Keywords: Chromobacterium violaceum , pigmented, urinary tract infection

How to cite this article:
Mohan V, Rajan R, Haneefa S. Chromobacterium violaceum causing urinary tract infection: A case report. J Acad Clin Microbiol 2014;16:90-3

How to cite this URL:
Mohan V, Rajan R, Haneefa S. Chromobacterium violaceum causing urinary tract infection: A case report. J Acad Clin Microbiol [serial online] 2014 [cited 2021 Apr 22];16:90-3. Available from: https://www.jacmjournal.org/text.asp?2014/16/2/90/144732

  Introduction Top

Urinary tract infection (UTI) is one of the most common infections affecting women. The most common bacteria causing urinary tract infection in women include E. coli, Klebsiella species, Proteus species and Enterococci. However rare organisms cannot be ruled out in the context of UTI. Chromobacterium violaceum is one such bacterium that causes UTI. There are no case reports on urinary tract infections caused by this bacterium. The organism is related with high mortality when infections like abscess and septicemia occur. It is widely found in soil and water of tropical and subtropical regions. We present a case of urinary tract infection by Chromobacterium violaceum in a diabetic patient with intramural fibroid uterus having history of urinary catheterisation, which was successfully treated with Ciprofloxacin.

  Case report Top

A 43-year-old female was presented in the gynecology out-patient department (OPD) with complaints of dysuria and urinary retention for one month duration in March 2014. She was later admitted in the hospital for further evaluation. She had urinary tract infection about a month back for which she was taking Norfloxacin orally. The ultrasonogram taken, showed an intramural fibroid with post-voidal retention of urine for which she was intermittently catheterised at various local hospitals. Urine culture done at the local laboratory was reported as "no bacteriuria". The patient later on developed severe dysuria for which she sought treatment at the local hospital and subsequently was referred to this hospital. She had no fever or chills or rigors or lower abdominal pain. Patient was detected to have diabetes at this hospital and was started on human insulin. There was no history of contact of the patient with soil or stagnant water.

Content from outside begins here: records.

def CtxSt.code : CtxSt → Nat
  | .closed => 0
  | .opened => 1
  | .teardown => 2
  | .faulted => 3
/-- Flask on which context c has a job running. -/
def State.runFlask (s : State) (c : Nat) : Option Nat := (s.ctxFlasks c).head?
def State.flaskWord (s : State) (f : Nat) : Word :=
  let x := s.flask f
  bitAt x.built 31 ||| bitAt (s.lentFlask f) 30 ||| bitAt (x.slack == 1) 29 |||
  (match x.running with | some r => at_ r.job.ctx 16 5 ||| bitAt true 15 | none => 0) ||| at_ x.entry 8 4 ||| at_ x.n 0 5
def State.ctxWord (s : State) (c : Nat) : Word :=
  let x := s.ctx c
  at_ x.lastStatus 24 8 ||| (match s.runFlask c with | some f => bitAt true 15 ||| at_ f 12 3 | none => 0) |||
  at_ x.staged.length 4 5 ||| at_ x.st.code 0 2
/-- LEVEL of bucket k of regulator r in whole bytes, two's complement; with EN 0 it shows BURST (R505). -/
def State.levelOf (s : State) (r k : Nat) : Word :=
  let o := 0x6000 + 0x40 * r + 0x10 * k
  let burst := fld (s.reg Blk.sch (o + 4)) 0 20
  if fld (s.reg Blk.sch o) 31 1 = 0 then BitVec.ofNat 32 burst
  else BitVec.ofInt 32 (Int.fdiv ((burst * 256 : Nat) - (nget s.sch.used (4 * r + k) : Int)) 256)
def State.viewSch (s : State) (off : Nat) : Option Word :=
  match off with
  | 0x140 => some (BitVec.ofNat 32 (mkBits 32 (fun c => (s.ctx c).st == .opened)))
  | 0x144 => some (BitVec.ofNat 32 (mkBits 32 (fun c => (s.ctx c).st == .faulted)))
  | _ =>
    match item 0x1000 0x100 8 off with
    | some (f, 0x00) => some (s.flaskWord f)
    | some (f, 0x04) => some (BitVec.ofNat 32 (s.flask f).mask)
    | some (f, 0x08) => some (BitVec.ofNat 32 ((s.flask f).mask / 2 ^ 32))
    | some (f, 0x0C) => some (at_ (if (s.flask f).n = 0 then 0 else s.entryLeft f / tbUs) 0 24)
    | some _ => none
    | none =>
      match place 0x3000 0x10 32 off with
      | some c => some (s.ctxWord c)
      | none =>
        match item 0x6000 0x40 10 off with
        | some (r, 0x08) => some (s.levelOf r 0)
        | some (r, 0x18) => some (s.levelOf r 1)
        | some (r, 0x28) => some (s.levelOf r 2)
        | some (r, 0x30) => some (BitVec.ofNat 32 (mkBits 3 (fun k => tget s.sch.held (4 * r + k))))
        | _ => none

/-- CRUn_STATE: a halted crucible is HELD, one whose job is being ended STOPPING. -/
def State.cruWord (s : State) (n : Nat) : Word :=
  match s.flaskOf n with
  | none => if s.isHalted (Blk.cru0 + n) then 3 else 0
  | some f =>
    at_ f 8 3 ||| bitAt true 7 |||
    (match (s.flask f).running with
     | some r => at_ (if r.job.ctx < 32 then r.job.ctx else 0) 16 5 |||
        (if s.isHalted (Blk.cru0 + n) then 3 else if r.abort || r.ended.isSome then 2 else if r.started then 1 else 0)
     | none => if s.isHalted (Blk.cru0 + n) then 3 else 0)
def State.viewCru (s : State) (b off : Nat) : Option Word :=
  match off with
  | 0x100 => some (s.cruWord (b - 48))
  | _ => none

def State.viewMem (s : State) (off : Nat) : Option Word :=
  match off with
  | 0x144 => some (at_ s.mem.scrubPos 0 22)
  | _ => none

/-! ## FLX, SPR, ING -/

/-- FLX_ENC_STATE; which of the encoders are the busy ones is the device's own (`State.openBits`). -/
def State.viewFlx (s : State) (off : Nat) : Option Word :=
  match off with
  | 0x15C =>
    let n := s.flx.encoders.length
    some (at_ (s.flx.encoders.foldl (fun k e => k + e.slots.length) 0) 16 8 ||| (if 4 ≤ n then 15 else 0))
  | _ => none

def PortSt.code : PortSt → Nat
  | .off => 0
  | .detect => 1
  | .align => 2
  | .param => 3
  | .up => 4
  | .down => 5
def State.reachWord (s : State) : Word :=
  let n := s.chips
  let way := fun (d : Nat) => if d = s.bus.chipId then 0 else match s.mailRoute d with | some p => 1 + p | none => 3
  at_ s.spr.n 16 3 ||| at_ ((List.range 4).foldl (fun v d => v + way d * 4 ^ d) 0) 8 8 |||
  at_ (mkBits 4 (fun d => s.chipLost d)) 4 4 ||| at_ (mkBits 4 (fun d => decide (d < n) && s.reachable d)) 0 4
def State.viewSpr (s : State) (p off : Nat) : Option Word :=
  let x := s.port p
  match off with
  | 0x140 =>
    let on := x.st == .up
    some (at_ x.reason 20 4 ||| bitAt (s.bus.chipId != 0 && s.timePort == p) 19 ||| bitAt (x.sealedTx && x.sealedRx) 18 |||
      at_ x.peer 16 2 ||| (if on then at_ ((2 ^ x.width - 1) * 2 ^ x.lane0) 8 8 ||| at_ x.width 4 4 else 0) ||| at_ x.st.code 0 3)
  | 0x144 =>
    if s.bus.chipId != 0 && s.timePort == p then
      some (bitAt s.spr.thetaValid 31 ||| (BitVec.ofInt 32 s.spr.theta &&& 0x7FFFFFFF))
    else some 0
  | 0x158 => some s.reachWord
  | _ => none

def SlotSt.code : SlotSt → Nat
  | .stopped => 0
  | .armed => 1
  | .receiving => 2
def State.viewIng (s : State) (off : Nat) : Option Word :=
  match place 0x400 0x20 6 off with
  | some k =>
    let on := (List.range 48).find? (fun i => (s.slot i).configured && s.slotCfg i 0x11 1 == k)
    some (match on with | some i => at_ (s.slotCfg i 0x16 1) 0 2 | none => 0)
  | none =>
    match place 0x1000 0x80 48 off with
    | some i =>
      let x := s.slot i
      some (at_ x.reason 8 4 ||| bitAt x.stalled 4 ||| bitAt x.configured 2 ||| at_ x.st.code 0 2)
    | none => none

/-! ## Engines, PAT -/

def State.okWord (v : Option Nat) : Word := match v with | some r => bitAt true 16 ||| at_ r 0 16 | none => 0
def State.viewEng (s : State) (e off : Nat) : Option Word :=
  let act := fun (p : Nat) => match (s.engine e).run with | some r => r.prof == p | none => false
  match off with
  | 0x100 =>
    some (at_ (mkBits 8 (fun p => (s.prof e p).st == 3)) 24 8 ||| at_ (mkBits 8 (fun p => (s.prof e p).st == 2)) 16 8 |||
      at_ (mkBits 8 (fun p => (s.prof e p).pending)) 8 8 |||
      (match (s.engine e).run with | some r => bitAt true 3 ||| at_ r.prof 0 3 | none => 0))
  | _ =>
    match item 0x1000 0x100 8 off with
    | some (p, 0x00) =>
      let x := s.prof e p
      some (at_ x.runseq 16 16 ||| at_ x.lastStatus 8 8 ||| bitAt (act p) 3 ||| bitAt x.pending 2 ||| at_ x.st 0 2)
    | some (p, 0x04) => some (State.okWord (s.prof e p).lastOk)
    | some (p, 0x08) => some (State.okWord (s.prof e p).prevOk)
    | _ => if e = 2 ∧ off = 0x200 then some (bitAt (s.engine e).run.isSome 0) else none

def GraphSt.code : GraphSt → Nat
  | .unloaded => 0
  | .stopped => 1
  | .idle => 2
  | .running => 3
  | .faulted => 4
def State.viewPat (s : State) (off : Nat) : Option Word :=
  match off with
  | 0x100 => some (at_ (mkBits 16 (fun g => (s.graph g).st == .running)) 16 16 |||
      at_ (mkBits 16 (fun g => (s.graph g).st == .idle || (s.graph g).st == .running)) 0 16)
  | _ =>
    match item 0x1000 0x40 16 off with
    | some (g, 0x00) =>
      let x := s.graph g
      some (at_ x.fcount 16 16 ||| at_ (match x.inst with | some i => i.node | none => 0) 8 6 ||| bitAt x.pending.isSome 3 |||
        at_ x.st.code 0 3)
    | some (g, 0x04) =>
      (match (s.graph g).inst with
       | some i =>
         let tk := fun (t : Nat) => Tab.get (fun _ => ({} : Token)) i.tokens t
         some (at_ (mkBits 15 (fun t => !(tk t).outstanding && (tk t).outcome == 0)) 16 15 |||
           at_ (mkBits 15 (fun t => (tk t).outstanding)) 0 15)
       | none => some 0)
    | _ => none

/-! ## FSU, DISP -/

def State.viewFsu (s : State) (off : Nat) : Option Word :=
  let x := s.fsu
  match off with
  | 0x140 =>
    some (at_ (s.fsuCfg 0x13 1) 24 2 ||| at_ x.j 20 2 ||| at_ (x.lent.getD 0) 16 3 ||| bitAt x.lent.isSome 12 ||| bitAt x.wide 9 |||
      at_ (x.active.getD 0) 8 1 ||| at_ x.bankB 6 2 ||| at_ x.bankA 4 2 ||| at_ x.st 0 2)
  | 0x144 => some (BitVec.ofNat 32 x.k)
  | 0x160 => some (BitVec.ofNat 32 (match s.activeHead with | some h => bytesAt h 0x10 8 | none => 0))
  | 0x164 => some (BitVec.ofNat 32 ((match s.activeHead with | some h => bytesAt h 0x10 8 | none => 0) / 2 ^ 32))
  | _ => none

/-- T0 of the frame in progress, and of the next one where one is published. -/
def State.t0Now (s : State) : Nat := (s.dispT0s[0]?).getD 0
def State.t0Next (s : State) : Option Nat := s.dispT0s[1]?
def State.viewDisp (s : State) (off : Nat) : Option Word :=
  let x := s.disp
  match off with
  | 0x150 =>
    some (bitAt s.dispVideo 12 ||| at_ x.source 10 2 ||| bitAt x.relock.isSome 9 ||| bitAt x.staged.isSome 8 |||
      at_ (x.staged.getD 0) 6 2 ||| at_ (x.active.getD 0) 4 2 ||| at_ x.st 0 2)
  | 0x154 => some (BitVec.ofNat 32 x.fcount)
  | 0x158 => some (BitVec.ofNat 32 s.t0Now)
  | 0x15C => some (BitVec.ofNat 32 (s.t0Now / 2 ^ 32))
  | 0x160 => some (BitVec.ofNat 32 (s.t0Next.getD 0))
  | 0x164 => some (BitVec.ofNat 32 (s.t0Next.getD 0 / 2 ^ 32))
  | 0x168 => some (BitVec.ofNat 32 (match x.active with | some k => s.linePs k | none => 0))
  | _ =>
    match place 0x180 4 16 off with
    | some i =>
      let u := s.regionSlot i
      some (if u.running.isSome then (if u.pending.isSome then 3 else 2) else if u.queued.isSome then 1 else 0)
    | none =>
      match item 0x1000 0x40 8 off with
      | some (e, 0x00) => some (at_ (s.egress e).st 0 2)
      | some (e, 0x04) => some (at_ (s.egress e).written 0 16)
      | some (e, 0x0C) => some (at_ (s.egress e).drops 0 16)
      | _ => none

/-! ## FBC, INP, QCH, SEC, IOX -/

def FbcState.code : FbcState → Nat
  | .off => 0
  | .integrating => 1
  | .running => 2
  | .busOff => 3
  | .recovering => 4
def State.viewFbc (s : State) (k off : Nat) : Option Word :=
  let f := s.fbc k
  match off with
  | 0x160 => some (bitAt f.pex 11 ||| bitAt f.configured 10 ||| bitAt f.restricted 9 ||| bitAt f.passive 8 |||
      at_ (s.fbcMode k) 4 3 ||| at_ f.st.code 0 3)
  | 0x164 => some (bitAt (127 < f.recCnt) 31 ||| at_ f.recCnt 16 8 ||| at_ f.tecCnt 0 9)
  | 0x170 => some (at_ f.recov 0 8)
  | 0x174 =>
    let lo := 16 + s.fbcTxf k
    let free := if f.configured then (List.range (128 - lo)).countP (fun i => (Tab.get (fun _ => none) f.rx (lo + i)).isNone) else 0
    some (at_ f.txReq.toNat 16 8 ||| at_ f.fifo.length 8 7 ||| at_ free 0 7)
  | 0x178 => some (at_ f.rxSeq 0 16)
  | 0x188 => some (at_ f.txAborted.toNat 8 8 ||| at_ f.txDone.toNat 0 8)
  | _ => none

def State.viewInp (s : State) (off : Nat) : Option Word :=
  match off with
  | 0x140 => some (at_ s.inp.regEpoch 16 16 ||| at_ ((List.range 256).countP (fun a => (s.node a).st == 3)) 8 8 |||
      at_ (mkBits 4 (fun k => s.runsInp k)) 0 4)
  | _ =>
    match item 0x1000 0x10 256 off with
    | some (a, o) => if o % 4 = 0 then some (s.nodeWord a (o / 4) (a < 4 && s.reachable a)) else none
    | none => none
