-- ==== Sys2Proof/Machine/Step.lean ====
section
/-! DEFINITION. Sys2Proof/Machine/Step.lean: the command at the front of the queue takes effect; with no command
waiting a tick of the time base passes. -/
namespace Sys2Proof.Machine
open Sys2Proof

/-- One step: the front command's effect on the state with the queue's rest, or an idle tick. -/
def step (s : State) : Host.Outcome State Fault Refusal :=
  match s.pending with
  | [] => done s s.idle
  | c :: rest => exec c { s with pending := rest }

/-- The state with the command that a word spells put at the front of its queue. -/
def State.withFetchWord (s : State) (nbits w : Nat) : State :=
  match decodeTableWord nbits w with
  | some c => { s with pending := c :: s.pending }
  | none => s

end Sys2Proof.Machine
end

On examination, the patient was conscious, oriented and alert. Her vitals were normal. Pulse rate-70/minute, blood pressure-130/80 and afebrile. Systemic examination was normal. Her menstrual cycles were regular. She had no gynecological complaints like dysmenorrhea or menorrhagia. On abdominal examination, the bladder was palpable. On speculum examination, there was 2° descent of uterus and cervical erosions which bled on contact. On per vaginal examination, uterus was anteverted and size of about 14 weeks. Ultrasonogram was not repeated as the patient had done one recently at a local hospital which had reported an intramural fibroid of size 6 cm × 5 cm and post void residual urine of 100 ml. Urinary bladder and kidneys were normal. Urine was sent for bacteriological culture and sensitivity on the second day of admission.

Laboratory investigations

Haemoglobin-11.8 g/dl; total white blood cell count - 9300 cells/mm 3 , with 80% neutrophils and lymphocytes 20%; platelet count-2.2 lakh/mm 3 ; fasting blood sugar/post-prandial blood sugar-174/280 mg %, respectively; serum uric acid 3.9 mg/dl, serum creatinine-1 mg/dl; serum glutamic oxaloacetic transaminase/serum glutamic pyruvic transaminase (SGOT/SGPT) 19 IU/20 IU; HBsAg, antibodies to HIV and HCV were negative. The venereal disease research laboratory (VDRL) test was nonreactive. Routine examination of urine was within normal limits.

The patient was started on oral Ampicillin empirically on the day of admission. It was stopped next day and injection Cefotaxime was started after the urine was sent for culture.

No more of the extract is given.